I’d first heard of kintsugi, the Japanese art of repairing ceramics, even before moving to Tokyo. A meme had been doing the rounds on Facebook with the picture of a grey bowl rent by snaking golden tributaries, and the words: Japanese repair broken pottery with powder gold lacquer to highlight imperfections, not hide them.
Unlike other methods of repair like welding or gluing, kintsugi's power lay in its refusal to disguise the brokenness of an object. It did not aim to make what was broken as good as new, but by making the cracks luminescent, it transformed the object into something different, and arguably even more valuable.
Kintsugi inscribed an object's story into its body: the moment of the breakage, the fact that it was loved enough to be repaired; that it was likely to be handled with care in the future. All of this was written into the veins of gold and lacquer that marked once broken artifacts.

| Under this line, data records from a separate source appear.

-- ==== Sys2Proof/Machine/Profile.lean ====
section
/-! DEFINITION. Speedwell's arithmetic: conversion of rates, trapezoid and S-curve plans, the exact time of every edge, and the
position of a plan at an instant (04 R129 to R138). -/

namespace Sys2Proof.Machine

open Sys2Proof

/-- One microstep per second, in the unit in which speeds are kept: um/s x SCALE x RATIO stays a whole number (R129). -/
def rateUnit : Nat := 6553600000
/-- Ticks of the step timebase in a second (R132). -/
def tickHz : Nat := 1500000000
/-- Fractions of a tick that exact times carry (R132). -/
def subTick : Nat := 4294967296
/-- Fractional bits kept in a square root: 2^20. -/
def rootScale : Nat := 1048576

/-- A rate of the line, um/s (um/s2, um/s3), in microstep rates of 1/6,553,600,000 (R129). -/
def convRate (s : State) (n : Nat) (um : Nat) : Nat := um * (s.axK n .SCALE).toNat * (s.axK n .RATIO).toNat
/-- Counts in microsteps, to the nearest (R126). -/
def countsToSteps (s : State) (n : Nat) (c : Int) : Int := roundDiv (c * s.axK n .RATIO) 65536
/-- Microsteps in counts, to the nearest. -/
def stepsToCounts (s : State) (n : Nat) (m : Int) : Int := roundDiv (m * 65536) (s.axK n .RATIO).toNat

/-- A quotient of whole numbers rounded to the nearest, halves up. -/
def roundUp (a b : Nat) : Nat := (2 * a + b) / (2 * b)
/-- A square root in 2^-20. -/
def rootOf (vq : Nat) : Nat := isqrt (vq * rootScale * rootScale)

/-- The squared speed at edge k of a segment of constant acceleration (R132, R136). -/
def speedSqAt (g : Seg) (k : Nat) : Nat :=
  match g.len with
  | none => g.v1q
  | some 0 => g.v1q
  | some n => ((g.v0q : Int) + ((g.v1q : Int) - (g.v0q : Int)) * k / n).toNat
/-- The exact time of edge k from the segment's start, in 2^-32 tick: k = (v0 + v(k)) s / 2 (R132). -/
def constTime (g : Seg) (k : Nat) : Nat :=
  let v := rootOf g.v0q + rootOf (speedSqAt g k)
  if v = 0 then 0 else roundUp (2 * k * rateUnit * tickHz * subTick * rootScale) v
/-- Whether a jerk segment has covered k edges after a time of t, in 2^-32 tick: v0 t + a0 t2/2 + j t3/6 against k (R132). -/
def jerkCovers (g : Seg) (k t : Nat) : Bool :=
  let f : Int := (tickHz * subTick : Nat)
  let v0 : Int := rootOf g.v0q / rootScale
  decide (6 * (k : Int) * rateUnit * f * f * f ≤ 6 * v0 * f * f * t + 3 * g.a0 * f * t * t + g.jerk * t * t * t)
/-- The root of a jerk segment by halving an interval. -/
def jerkRoot (g : Seg) (k : Nat) : Nat → Nat → Nat → Nat
  | 0, _, hi => hi
  | fuel + 1, lo, hi =>
    let mid := (lo + hi) / 2
    if jerkCovers g k mid then jerkRoot g k fuel lo mid else jerkRoot g k fuel (mid + 1) hi
/-- The first of a rising row of times, each a quarter above the last, by which a jerk segment has covered k edges. -/
def jerkReach (g : Seg) (k : Nat) : Nat → Nat → Nat
  | 0, t => t
  | fuel + 1, t => if jerkCovers g k t then t else jerkReach g k fuel (t + t / 4)
/-- The exact time of edge k of a segment, in 2^-32 tick (R132). -/
def edgeTime (g : Seg) (k : Nat) : Nat :=
  match g.span with
  | some w => roundUp (k * w * subTick) (max 1 (g.len.getD 1))
  | none =>
  if g.jerk = 0 ∧ g.a0 = 0 then constTime g k
  else if k = 0 then 0
  else
    let hi := jerkReach g k 120 (2 ^ 40)
    jerkRoot g k 80 (hi - hi / 4) hi
/-- A tick from an exact time, halves up (R132). -/
def toTick (t : Nat) : Nat := (t + subTick / 2) / subTick
/-- How long a bounded segment lasts, in 2^-32 tick. -/
def segTime (g : Seg) : Nat :=
  match g.len with
  | none => 0
  | some n => edgeTime g n

/-! ## Plans -/

/-- One constant-acceleration segment. -/
def mkSeg (typ num : Nat) (len : Option Nat) (v0q v1q : Nat) (neg last creep : Bool) : Seg :=
  { typ, num, len, v0q, v1q, neg, last, creep }

/-- A trapezoid of N steps from a start speed to standstill (R136, R137): cruise speed v, acceleration a, deceleration d. A short move
from standstill whose share of accelerating steps rounds to 0, and so would have no peak speed, takes one (DESIGN CHOICE, log entry 92). -/
def trapFrom (v0q v a d n : Nat) (neg : Bool) : List Seg :=
  let na := if v0q = 0 then max 1 (roundUp (v * v) (2 * a * rateUnit)) else roundUp (v * v - v0q) (2 * a * rateUnit)
  let nd := max 1 (roundUp (v * v) (2 * d * rateUnit))
  if na + nd ≤ n then
    [mkSeg 1 0 (some na) v0q (v * v) neg false false, mkSeg 0 1 (some (n - na - nd)) (v * v) (v * v) neg false false,
      mkSeg 2 2 (some nd) (v * v) 0 neg true false]
  else
    let stop := roundUp v0q (2 * d * rateUnit)
    let na := min n (max (if v0q = 0 then 1 else 0) (roundUp ((n - min n stop) * d) (a + d)))
    let pk := v0q + 2 * a * na * rateUnit
    [mkSeg 1 0 (some na) v0q pk neg false false, mkSeg 0 1 (some 0) pk pk neg false false,
      mkSeg 2 2 (some (n - na)) pk 0 neg true false]

/-- Twice the steps of an S-shaped change between standstill and a speed in continuous time: v (2 tj + ta), with tj the jerk time and ta
the time at constant acceleration (R138). -/
def jerkHalves (v a j : Nat) : Nat :=
  let f := tickHz * subTick
  let t := if a * a ≤ v * j then v * f / a + a * f / j else 2 * isqrt (v * f / j * f)
  v * t / (rateUnit * f)
/-- The greatest value from lo to hi that passes a test which the greater ones fail; lo where none passes. -/
def bisect (p : Nat → Bool) : Nat → Nat → Nat → Nat
  | 0, lo, _ => lo
  | fuel + 1, lo, hi =>
    if hi ≤ lo then lo
    else
      let mid := (lo + hi + 1) / 2
      if p mid then bisect p fuel mid hi else bisect p fuel lo (mid - 1)
/-- An S-shaped change between standstill and a speed: whole steps of rising, constant and falling acceleration, and the peak
acceleration at which the three parts make exactly these steps (R138). -/
structure Ramp where
  n1 : Nat
  n2 : Nat
  n3 : Nat
  a : Nat
  deriving DecidableEq, Repr
/-- The squared speed after n1 steps of rising acceleration up to a, then n2 steps at a: 3 a n1 / 2 + 2 a n2 (R138). -/
def rampSq (n1 n2 a : Nat) : Nat := 3 * n1 * rateUnit * a / 2 + 2 * a * n2 * rateUnit
/-- How long the acceleration falls from a to 0 up to a speed: 2 (v - v2) / a, in 2^-32 tick (R138). -/
def rampTail (v n1 n2 a : Nat) : Nat := 2 * (v - isqrt (rampSq n1 n2 a)) * (tickHz * subTick) / a
/-- The way made meanwhile: v2 t + a t2 / 3, in microsteps times the rate unit (R138). -/
def rampWay (v n1 n2 a : Nat) : Nat :=
  let f := tickHz * subTick
  let t := rampTail v n1 n2 a
  isqrt (rampSq n1 n2 a) * t / f + a * t / f * t / (3 * f)
/-- The S-shaped change in whole steps (R138): the first and the last part are rounded up and the middle one down, and the peak
acceleration is lowered until the parts end on these steps at the given speed, so that neither the acceleration nor the jerk exceeds
its limit (DESIGN CHOICE, log entry 24). -/
def rampOf (v a j : Nat) : Ramp :=
  let a0 := max 1 (min a (isqrt (v * j)))
  let n1 := max 1 (ceilDiv (a0 * a0 * a0) (6 * j * j * rateUnit))
  let top := v - a0 * a0 / (2 * j)
  let n2 := (top * top - 3 * n1 * rateUnit * a0 / 2) / (2 * a0 * rateUnit)
  let a1 := bisect (fun x =>
    let v2 := isqrt (rampSq n1 n2 x)
    decide (v2 ≤ v ∧ x * x ≤ 2 * j * (v - v2))) 64 1 a0
  let n3 := max 1 (ceilDiv (rampWay v n1 n2 a1) rateUnit)
  { n1, n2, n3, a := bisect (fun x => decide (n3 * rateUnit ≤ rampWay v n1 n2 x)) 64 1 a1 }
/-- The steps of an S-shaped change. -/
def Ramp.steps (r : Ramp) : Nat := r.n1 + r.n2 + r.n3
/-- The jerk of the rising part, which reaches a after n1 steps: a / t1, with t1 the square root of 6 n1 / a (R138). -/
def Ramp.jerkUp (r : Ramp) : Nat :=
  let f := tickHz * subTick
  r.a * f / max 1 (isqrt (6 * r.n1 * rateUnit * f / r.a * f))
/-- The jerk of the falling part up to a speed. -/
def Ramp.jerkDown (r : Ramp) (v : Nat) : Nat := r.a * (tickHz * subTick) / max 1 (rampTail v r.n1 r.n2 r.a)
/-- The three segments of a rise to a speed: jerk up, constant acceleration, jerk down (R138). -/
def jerkRise (v : Nat) (r : Ramp) (neg : Bool) : List Seg :=
  let q1 := rampSq r.n1 0 r.a
  let q2 := rampSq r.n1 r.n2 r.a
  [{ typ := 3, num := 0, len := some r.n1, v0q := 0, v1q := q1, jerk := r.jerkUp, neg },
    { typ := 1, num := 1, len := some r.n2, v0q := q1, v1q := q2, neg },
    { typ := 4, num := 2, len := some r.n3, v0q := q2, v1q := v * v, a0 := r.a, jerk := -(r.jerkDown v : Int), neg }]
/-- The three segments of a fall from a speed, a rise run backwards (R138). -/
def jerkFall (v : Nat) (r : Ramp) (neg : Bool) : List Seg :=
  let q1 := rampSq r.n1 0 r.a
  let q2 := rampSq r.n1 r.n2 r.a
  [{ typ := 3, num := 4, len := some r.n3, v0q := v * v, v1q := q2, jerk := -(r.jerkDown v : Int), neg },
    { typ := 2, num := 5, len := some r.n2, v0q := q2, v1q := q1, neg },
    { typ := 4, num := 6, len := some r.n1, v0q := q1, v1q := 0, a0 := -(r.a : Int), jerk := r.jerkUp, neg, last := true }]
/-- The peak speed of a short S-curve: the highest, in half steps of its length, whose rise and fall fit (R138). -/
def jerkPeak (v a d j n : Nat) : Nat → Nat → Nat
  | 0, p => p
  | fuel + 1, p =>
    if (rampOf p a j).steps + (rampOf p d j).steps ≤ n then p
    else jerkPeak v a d j n fuel (bisect (fun x => decide (jerkHalves x a j + jerkHalves x d j ≤ 2 * n - (24 - fuel))) 64 1 v)
/-- An S-curve of fewer than four steps, which has no room for both ends of a rise and a fall: one step of rising and one of falling
speed, and between them at most one at the speed reached (DESIGN CHOICE, log entry 24). -/
def scurveTiny (v a d j n : Nat) (neg : Bool) : List Seg :=
  let top := max 1 (min (min a d) (2 * v * v / (3 * rateUnit)))
  let r : Ramp := { n1 := 1, n2 := 0, n3 := 0, a := bisect (fun x => decide (x * x * x ≤ 6 * j * j * rateUnit)) 64 1 top }
  let q := rampSq 1 0 r.a
  [{ typ := 3, num := 0, len := some 1, v0q := 0, v1q := q, jerk := r.jerkUp, neg },
    mkSeg 1 1 (some 0) q q neg false false, mkSeg 4 2 (some 0) q q neg false false, mkSeg 0 3 (some (n - 2)) q q neg false false,
    mkSeg 3 4 (some 0) q q neg false false, mkSeg 2 5 (some 0) q q neg false false,
    { typ := 4, num := 6, len := some (min 1 (n - 1)), v0q := q, v1q := 0, a0 := -(r.a : Int), jerk := r.jerkUp, neg, last := true }]
/-- An S-curve of n steps (R138). -/
def scurve (v a d j n : Nat) (neg : Bool) : List Seg :=
  if n < 4 then scurveTiny v a d j n neg
  else
    let v := jerkPeak v a d j n 24 v
    let r := rampOf v a j
    let f := rampOf v d j
    jerkRise v r neg ++ [mkSeg 0 3 (some (n - r.steps - f.steps)) (v * v) (v * v) neg false false] ++ jerkFall v f neg

/-- A plan of n steps in the profile's shape. -/
def plan (curved : Bool) (v a d j n : Nat) (neg : Bool) : List Seg :=
  if curved then scurve v a d j n neg else trapFrom 0 v a d n neg
/-- A plan that has no end of its own: rise to speed, then cruise (R149, R147). -/
def planOpen (v a : Nat) (neg creep : Bool) : List Seg :=
  let na := max 1 (roundUp (v * v) (2 * a * rateUnit))
  [mkSeg 1 0 (some na) 0 (v * v) neg false creep, mkSeg 0 1 none (v * v) (v * v) neg true creep]
/-- The same in the profile's shape (R138, R149). -/
def planRun (curved : Bool) (v a j : Nat) (neg : Bool) : List Seg :=
  if curved then jerkRise v (rampOf v a j) neg ++ [mkSeg 0 3 none (v * v) (v * v) neg true false] else planOpen v a neg false
/-- The types of the segments of a profile, in order (R136, R138, R140). -/
def planTypes (curved : Bool) : List Nat := if curved then [3, 1, 4, 0, 3, 2, 4] else [1, 0, 2]
/-- The steps of a stop from a squared speed: none where the speed is that of a last step, so that the loaded interval ends the train
(R142). -/
def stopSteps (vq d : Nat) : Nat := roundUp vq (2 * d * rateUnit)
/-- A stop ramp of some steps (R142). -/
def planStop (vq k : Nat) (neg : Bool) : List Seg := [mkSeg 2 0 (some k) vq 0 neg true false]
/-- A closing plan: to the lock zone boundary at CREEP, then at CREEP for the rest (R178). -/
def planClose (v a d creep nMain nCreep : Nat) (neg : Bool) : List Seg :=
  let c2 := creep * creep
  let na := max 1 (roundUp (v * v) (2 * a * rateUnit))
  let nd := roundUp (v * v - c2) (2 * d * rateUnit)
  let tail := mkSeg 0 3 (some nCreep) c2 c2 neg true true
  if v ≤ creep ∨ nMain = 0 then
    let nc := max 1 (roundUp c2 (2 * a * rateUnit))
    [mkSeg 1 0 (some (min nc (nMain + nCreep))) 0 c2 neg false true,
      mkSeg 0 1 (some (nMain + nCreep - nc)) c2 c2 neg true true]
  else if na + nd ≤ nMain then
    [mkSeg 1 0 (some na) 0 (v * v) neg false false, mkSeg 0 1 (some (nMain - na - nd)) (v * v) (v * v) neg false false,
      mkSeg 2 2 (some nd) (v * v) c2 neg false false, tail]
  else
    let na := min nMain (max 1 (roundUp (nMain * d + c2 / (2 * rateUnit)) (a + d)))
    let pk := 2 * a * na * rateUnit
    [mkSeg 1 0 (some na) 0 pk neg false false, mkSeg 2 2 (some (nMain - na)) pk (min pk c2) neg false false, tail]

/-! ## Limits of R129, R133, R140 -/

/-- A speed lies between 0.35 microsteps/s and the axis's highest rate (R129). -/
def speedOk (s : State) (n v : Nat) : Bool :=
  decide (7 * rateUnit ≤ 20 * v ∧ v ≤ 2000000 * rateUnit ∧ v * 2 * (s.axK n .STEPW).toNat ≤ 1000000000 * rateUnit)
/-- An acceleration fits its field (R140). -/
def accOk (a : Nat) : Bool := decide (0 < a ∧ a ≤ 16777215 * rateUnit)
/-- A jerk fits its field (R140). -/
def jerkOk (j : Nat) : Bool := decide (0 < j ∧ j ≤ 65535 * 16384 * rateUnit)
/-- The shortest interval, the tick equivalent of the highest rate (R133). -/
def minTicks (s : State) (n : Nat) : Nat := max 750 (ceilDiv (2 * (s.axK n .STEPW).toNat * 3) 2)
/-- The longest interval that the reload timer takes (R133). -/
def maxTicks : Nat := 4294967295
/-- The first and the last interval of a segment, the longest it has, fit the reload timer (R133). -/
def segFits (g : Seg) : Bool :=
  match g.len with
  | none => decide (toTick (edgeTime g 1) ≤ maxTicks)
  | some 0 => true
  | some n => decide (toTick (edgeTime g 1) ≤ maxTicks ∧ toTick (edgeTime g n) ≤ toTick (edgeTime g (n - 1)) + maxTicks)
/-- The key that a plan with a too long interval fails: SPEED for a cruise, JERK for a jerk segment, else ACC (R133; DEDUCED, log
entry 93). -/
def planKey (l : List Seg) : Option Key :=
  (l.find? fun g => !segFits g).map fun g => if g.typ = 0 then .SPEED else if g.typ = 3 ∨ g.typ = 4 then .JERK else .ACC

/-! ## The plan at an instant -/

/-- Steps a segment has made a time of t (2^-32 tick) after its start: by halving an interval over its edges. -/
def stepsBy (g : Seg) (t : Nat) : Nat → Nat → Nat → Nat
  | 0, lo, _ => lo
  | fuel + 1, lo, hi =>
    let mid := (lo + hi + 1) / 2
    if edgeTime g mid ≤ t then stepsBy g t fuel mid hi else stepsBy g t fuel lo (mid - 1)
/-- Steps a plan has made a time of t after its start. -/
def planSteps : List Seg → Nat → Nat
  | [], _ => 0
  | g :: l, t =>
    match g.len with
    | none => t * rootOf g.v1q / rootScale / (rateUnit * tickHz * subTick)
    | some n => if segTime g ≤ t then n + planSteps l (t - segTime g) else stepsBy g t 34 0 n
/-- How long a bounded plan lasts, in 2^-32 tick. -/
def planTime (l : List Seg) : Nat := (l.map segTime).sum
/-- Milliseconds a plan lasts, rounded up; at most the 30 s of Yarrow's timeline (R312). -/
def planMs (l : List Seg) : Nat := min 30000 (ceilDiv (planTime l) (1500000 * subTick))

end Sys2Proof.Machine
end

We have all been broken at some point. And the essence of who we are is not located in some flawless image we might present, but along the fault-lines of our biographies. Kintsugi encourages us to embrace our past along with its scars; to realize that our cracks make us even more beautiful
So it is with me.
This last year has left many of bereft. Here’s to filling the scars with gold.
Until next week xoxo
Great blog, keep writing. Love the concept of Kintsugi. Do explore Ayurveda, you will find subtle answers, especially living in synch with constitution (Vitta-Pitta-Kapha). Highly recommend the book “Prakriti - Your Ayurvedic Constitution by Robert Svobodha”.
Have you ever considered a simple biological explanation - like a messed-up biome? We are first and foremost animals. Our biome has more cells than our body. The vagus neural system is the size of the spinal cord - 80% of the signals go from our bowels UP to the brain. It may just be that "something" disturbed one's biome, with catastrophic effects.
Toxoplasmosis being the poster case: the parasite turns adventurous the mind of the mouse. The mouse is easily eaten by the cat as the result - where the parasite reproduces.
We always chose the complicated psychological hypothesis - rather than simply experimenting with a different diet by trial and error.
This being said, the pain is real, and no less so because it may be trivial rather than complex.
Great that you have come out of it with clear-cut golden scars. "Crooked Timber" does not accept gold easily.